How Hard Can It Be?
How hard can it be to have your books available in stores? Apparently very hard.
The past few weeks I’ve been on a journey of discovery fraught with frustration, learning that because my imprint has global distribution with Ingram, the world’s largest distributor, does not mean I have access to bricks and mortar store distribution. Apparently Ingram is what’s considered in the publishing industry as a wholesale distributor. What the bookstores, like Indigo/Chapters require is a book distributor, meaning they want their hands held by a sales rep who comes out to them every quarter or half, discusses their book lists and assists the buyers in placing an order.
Bad enough giants like Indigo/Chapters require a 48-55% discount. The book distributors, however, require up to a 60% discount.

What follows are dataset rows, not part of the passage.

/-- The executing lanes of a run, as the operation that checks an instruction collects them. -/
theorem execLanes_eq (s : State) (r : Run) (f : Fields) :
    (((r.lanes.map fun l => (l, threadIn s r.team r.acc l)).filter fun p => f.executes p.2).map (·.1)) =
      execLanes s r f := by
  simp only [execLanes, laneOf, List.filter_map, List.map_map]
  have : ((·.1) ∘ fun l => (l, threadIn s r.team r.acc l) : Nat → Nat) = id := rfl
  rw [this, List.map_id]
  rfl

/-- The executing lane whose operands are read, as the operation that checks an instruction finds it. -/
theorem head_execLanes (s : State) (r : Run) (f : Fields) :
    (((r.lanes.map fun l => (l, threadIn s r.team r.acc l)).filter fun p => f.executes p.2).head?.map (·.1)) =
      (execLanes s r f).head? := by
  rw [← List.head?_map, execLanes_eq]

/-- A run that goes through an instruction is the group that executes it. -/
theorem prologue_goes {s : State} {idx : Nat} {r : Run} {f : Fields} {chk : Site → Option (Cause × DWord)} {uni : Bool}
    {regs : List Nat} {trk : Bool} (h : Goes s idx r f chk uni regs trk) :
    prologue s f chk uni regs trk = .ok (groupOf s idx r f) := by
  obtain ⟨⟨hc, hr⟩, hw, hk⟩ := h
  have h1 : ((r.lanes.map fun l => (l, threadIn s r.team r.acc l)).filter fun p =>
      windowOver (if uni && (execLanes s r f).head? != some p.1 then [] else f.touches regs p.2) p.2) = [] := by
    rw [List.filter_eq_nil_iff]
    intro p hp
    obtain ⟨l, hl, rfl⟩ := List.mem_map.1 hp
    exact Bool.eq_false_iff.1 (hw l hl).1
  have h2 : ((r.lanes.map fun l => (l, threadIn s r.team r.acc l)).filter fun p =>
      (r.off != 0 && waitHolds r.hdr r.idx p.2) ||
        mustWait (if uni && (execLanes s r f).head? != some p.1 then [] else f.touches regs p.2) p.2) = [] := by
    rw [List.filter_eq_nil_iff]
    intro p hp
    obtain ⟨l, hl, rfl⟩ := List.mem_map.1 hp
    have hm : mustWait (if uni && (execLanes s r f).head? != some l then [] else f.touches regs (threadIn s r.team r.acc l))
      (threadIn s r.team r.acc l) = false := (hw l hl).2.1
    have hh : r.off ≠ 0 → waitHolds r.hdr r.idx (threadIn s r.team r.acc l) = false := (hw l hl).2.2.1
    rw [hm]
    by_cases ho : r.off = 0 <;> simp_all
  have h3 : ((r.lanes.map fun l => (l, threadIn s r.team r.acc l)).filter fun p =>
      trk && f.executes p.2 && p.2.dcOf f.dc == Config.dcMax) = [] := by
    rw [List.filter_eq_nil_iff]
    intro p hp
    obtain ⟨l, hl, rfl⟩ := List.mem_map.1 hp
    have h : trk = true → f.executes (threadIn s r.team r.acc l) = true →
      (threadIn s r.team r.acc l).dcOf f.dc ≠ Config.dcMax := (hw l hl).2.2.2
    simp only [Bool.and_eq_true, beq_iff_eq, not_and, and_imp]
    exact h
  simp only [prologue, hc, hr, head_execLanes, h1, List.map_nil, List.isEmpty_nil, Bool.not_true, Bool.false_eq_true, if_false, h2,
    hk]
  simp only [execLanes_eq, h3, List.map_nil, List.isEmpty_nil, Bool.not_true, Bool.false_eq_true, if_false, groupOf,
    placeOf, placeAfter, beq_iff_eq]

theorem anyHold_ok {α : Type} (ls : List Nat) (f : Nat → Except LaneStop α) (v : Nat → α)
    (h : ∀ l ∈ ls, f l = .ok (v l)) : anyHold (ls.map fun l => (l, f l)) = false := by
  rw [anyHold, List.any_eq_false]
  intro p hp
  obtain ⟨l, hl, rfl⟩ := List.mem_map.1 hp
  simp [h l hl]

theorem oksOf_ok {α : Type} (ls : List Nat) (f : Nat → Except LaneStop α) (v : Nat → α)
    (h : ∀ l ∈ ls, f l = .ok (v l)) : oksOf (ls.map fun l => (l, f l)) = ls.map fun l => (l, v l) := by
  induction ls with
  | nil => rfl
  | cons a t ih =>
    have ha := h a (by simp)
    have := ih fun l hl => h l (by simp [hl])
    simp only [oksOf, List.map_cons, List.filterMap_cons, ha] at this ⊢
    rw [this]

theorem trapsOf_ok {α : Type} (here : DWord) (ls : List Nat) (f : Nat → Except LaneStop α) (v : Nat → α)
    (h : ∀ l ∈ ls, f l = .ok (v l)) : trapsOf here (ls.map fun l => (l, f l)) = [] := by
  rw [trapsOf, List.filterMap_eq_nil_iff]
  intro p hp
  obtain ⟨l, hl, rfl⟩ := List.mem_map.1 hp
  simp [h l hl]

/-- No lane traps: nothing is trapped. -/
@[simp] theorem trapLanes_nil (s : State) (k idx : Nat) (acc : Bool) : trapLanes s k idx acc [] = s := by
  simp [trapLanes]

/-- An instruction that computes words (R48, R51). -/
theorem valueOp_computesAt {s : State} {i : Instr} {f : Fields} {uni : Bool} {act : LCtx → LaneM (List Word)}
    (h : exec i s = valueOp s i f uni act) : ComputesAt s i f uni act := by
  intro idx r hg
  have hp := prologue_goes hg
  simp only [regsOf] at hp
  refine ⟨?_, ?_, ?_⟩
  · intro hu out ho
    subst hu
    have hl : ∀ l ∈ execLanes s r f, (groupOf s idx r f).runLane s
        (fun L => do let ws ← act L; writeDst L i.shape.d f.dst ws) l = .ok ((), out l) := by
      intro l hl
      obtain ⟨ws, th, h1, h2⟩ := ho l hl
      simp only [LaneGives] at h1
      simp only [Grp.runLane, bind, StateT.bind, Except.bind, h1]
      exact h2
    rw [h, valueOp]
    simp only [hp, Bool.false_eq_true, if_false]
    have he : (groupOf s idx r f).e = execLanes s r f := rfl
    rw [he, anyHold_ok _ _ (fun l => ((), out l)) hl, oksOf_ok _ _ (fun l => ((), out l)) hl,
      trapsOf_ok _ _ _ (fun l => ((), out l)) hl]
    simp only [complete, trapLanes_nil, List.map_map, Bool.false_eq_true, if_false, next]
    congr 2
    exact List.map_id _
  · intro hu he
    subst hu
    rw [h, valueOp]
    have he' : (groupOf s idx r f).e = [] := he
    simp only [hp, if_true, he', next]
  · intro hu l ls ws th he hl
    subst hu
    rw [h, valueOp]
    have he' : (groupOf s idx r f).e = l :: ls := he
    simp only [LaneGives] at hl
    simp only [hp, if_true, he', next, Grp.runLane, hl, complete, trapLanes_nil]
    rfl

theorem valueOp_computes {i : Instr} {f : Fields} {uni : Bool} {act : LCtx → LaneM (List Word)}
    (h : ∀ s, exec i s = valueOp s i f uni act) : Computes i f uni act := fun s => valueOp_computesAt (h s)

theorem pushQ_push_ok {L : LCtx} {q : Nat} {w : Word} (w' : Word) {th o : Thread}
    (h : pushQ.push L q w th = .ok ((), o)) : ∃ o', pushQ.push L q w' th = .ok ((), o') := by
  simp only [pushQ.push] at h ⊢
  split at h
  · split at h
    · exact absurd h (by simp)
    · exact ⟨_, if_neg ‹_›⟩
  · split at h
    · exact ⟨_, if_pos ‹_›⟩
    · exact absurd h (by simp)

/-- Whether a push completes does not depend on the word (R46). -/
theorem pushQ_ok {L : LCtx} {q : Nat} {w : Word} (w' : Word) {th o : Thread} (h : pushQ L q w th = .ok ((), o)) :
    ∃ o', pushQ L q w' th = .ok ((), o') := by
  simp only [pushQ] at h ⊢
  split at h
  · exact absurd h (by simp)
  · rename_i hf
    simp only [pushQ_push_ok w' h]

/-- Whether a destination can be written does not depend on the words. -/
theorem writeDst_ok {L : LCtx} {d : DUse} {dst : BitVec 7} {ws : List Word} (ws' : List Word) {th o : Thread}
    (h : writeDst L d dst ws th = .ok ((), o)) : ∃ o', writeDst L d dst ws' th = .ok ((), o') := by
  cases d <;> simp only [writeDst] at h ⊢
  case none => exact ⟨_, rfl⟩
  case pr => exact ⟨_, rfl⟩
  case r1 =>
    split at h
    · rename_i hd
      simp only [hd, if_true]
      exact pushQ_ok _ h
    · rename_i hd
      simp only [hd, if_false]
      exact ⟨_, rfl⟩
  case r2 => exact ⟨_, rfl⟩
  case r4 => exact ⟨_, rfl⟩

/-- An instruction that is collective over the executing threads (R261). -/
theorem collectOp_collects {α : Type} {i : Instr} {f : Fields} {uni : Bool} {rd : LCtx → LaneM α}
    {res : List (Nat × α) → Nat → α → List Word} (h : ∀ s, exec i s = collectOp s i f uni rd res) :
    Collects i f uni rd res := by
  intro s idx r hg val th hv
  have hp := prologue_goes hg
  simp only [regsOf] at hp
  have he' : (groupOf s idx r f).e = execLanes s r f := rfl
  have hk : (groupOf s idx r f).k = r.team := rfl
  have ha : (groupOf s idx r f).run.acc = r.acc := rfl
  simp only [LaneGives] at hv
  refine ⟨?_, ?_, ?_⟩
  · intro hu out ho
    subst hu
    have hl : ∀ l ∈ execLanes s r f, (groupOf s idx r f).runLane s (fun L => do
        let a ← rd L
        let th ← getTh
        if false then return a
        else do
          writeDst L i.shape.d f.dst [0, 0]
          modTh fun _ => th
          return a) l = .ok (val l, th l) := by
      intro l hl
      obtain ⟨o', h2⟩ := writeDst_ok [0, 0] (ho l hl)
      simp only [Grp.runLane, bind, StateT.bind, Except.bind, hv l hl, getTh, Bool.false_eq_true, if_false, h2, modTh]
      rfl
    have hm : ∀ l ∈ execLanes s r f,
        (match writeDst ((groupOf s idx r f).lctx s l) i.shape.d f.dst
          (res ((execLanes s r f).map fun l => (l, val l)) l (val l)) (th l) with
        | .ok ((), t) => (l, t)
        | .error _ => (l, th l)) = (l, out l) := by
      intro l hl
      rw [ho l hl]
    rw [h, collectOp]
    simp only [hp, he', hk, ha]
    rw [anyHold_ok _ _ (fun l => (val l, th l)) hl, oksOf_ok _ _ (fun l => (val l, th l)) hl,
      trapsOf_ok _ _ _ (fun l => (val l, th l)) hl]
    simp only [complete, trapLanes_nil, List.map_map, Bool.false_eq_true, if_false, next, hk, ha]
    have hmap := List.map_congr_left hm
    congr 2
    · congr 2
    · exact List.map_id _
  · intro hu he
    subst hu
    rw [h, collectOp]
    have he0 : (groupOf s idx r f).e = [] := he
    simp only [hp, if_true, he0, next, List.map_nil, anyHold, oksOf, trapsOf, List.any_nil, List.filterMap_nil, complete,
      trapLanes_nil, Bool.false_eq_true, if_false]
    rfl
  · intro hu m ls he
    subst hu
    have hl : ∀ l ∈ execLanes s r f, (groupOf s idx r f).runLane s (fun L => do
        let a ← rd L
        let _ ← getTh
        return a) l = .ok (val l, th l) := by
      intro l hl
      simp only [Grp.runLane, bind, StateT.bind, Except.bind, hv l hl, getTh]
      rfl
    rw [h, collectOp]
    simp only [hp, he', hk, ha, if_true]
    rw [anyHold_ok _ _ (fun l => (val l, th l)) hl, oksOf_ok _ _ (fun l => (val l, th l)) hl,
      trapsOf_ok _ _ _ (fun l => (val l, th l)) hl]
    simp only [complete, trapLanes_nil, List.map_map, Bool.false_eq_true, if_false, next, hk, ha]
    rw [he]
    rfl

theorem holdsOf_ok {α : Type} (ls : List Nat) (v : Nat → α) :
    holdsOf (ls.map fun l => (l, (.ok (v l) : Except LaneStop α))) = [] := by
  induction ls with
  | nil => rfl
  | cons a t ih => simpa only [holdsOf, List.map_cons, List.filter_cons, Bool.false_eq_true, if_false] using ih

@[simp] theorem undoLanes_nil (s0 s : State) (g : Grp) : undoLanes s0 s g [] = s := rfl

@[simp] theorem trapForm_nil (s : State) (g : Grp) (i : Instr) (f : Fields) : trapForm s g i f [] = s := rfl

@[simp] theorem trapTracked_nil (s : State) (g : Grp) (id la : Nat) (dsts : List Nat) (log : LCtx → LaneM LogRec) :
    trapTracked s g id la dsts log [] = s := rfl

So say I have a manuscript I’ve acquired from an author, running 300 printed pages, 6 x 9 trade paperback, retailing for $24.00. By the time I pay my author a 10% royalty on retail, pay for printing, 60% to the distributor, allow 5% for promotion and other overhead like, oh, say, freight which I’m expected to absorb, I, as a publisher, get to keep all of $1.44 of that $24.00. Unless I were to go offset, purchase several thousand copies, warehouse them, and get to keep closer to $2.00/book.
And then of course up to a year later a book seller can decide, oh, no, these 50 extra copies I ordered haven’t sold so I’m going to send them back and fully expect, and receive, a refund! So even though I, as a publisher, may have banked those sales in December, come the following September the returns may start flying in and there goes the overdraft on my account and my sales.
It simply does not make sense. Why should a distributor get to keep 60% when it’s the author and publisher who have done all the work? Why should a bookseller over-purchase and then be allowed grace for their mistake?
Purely rhetorical, I assure you. Likely farmers have been asking the very same question for decades.
Sheesh! No wonder the world of books is so weird. And that explains why you find the most unbelievable books remaindered at next to zilch, and why books you’d really like are all ‘out of print’ or unavailable, and the stores are full of fast-selling crap!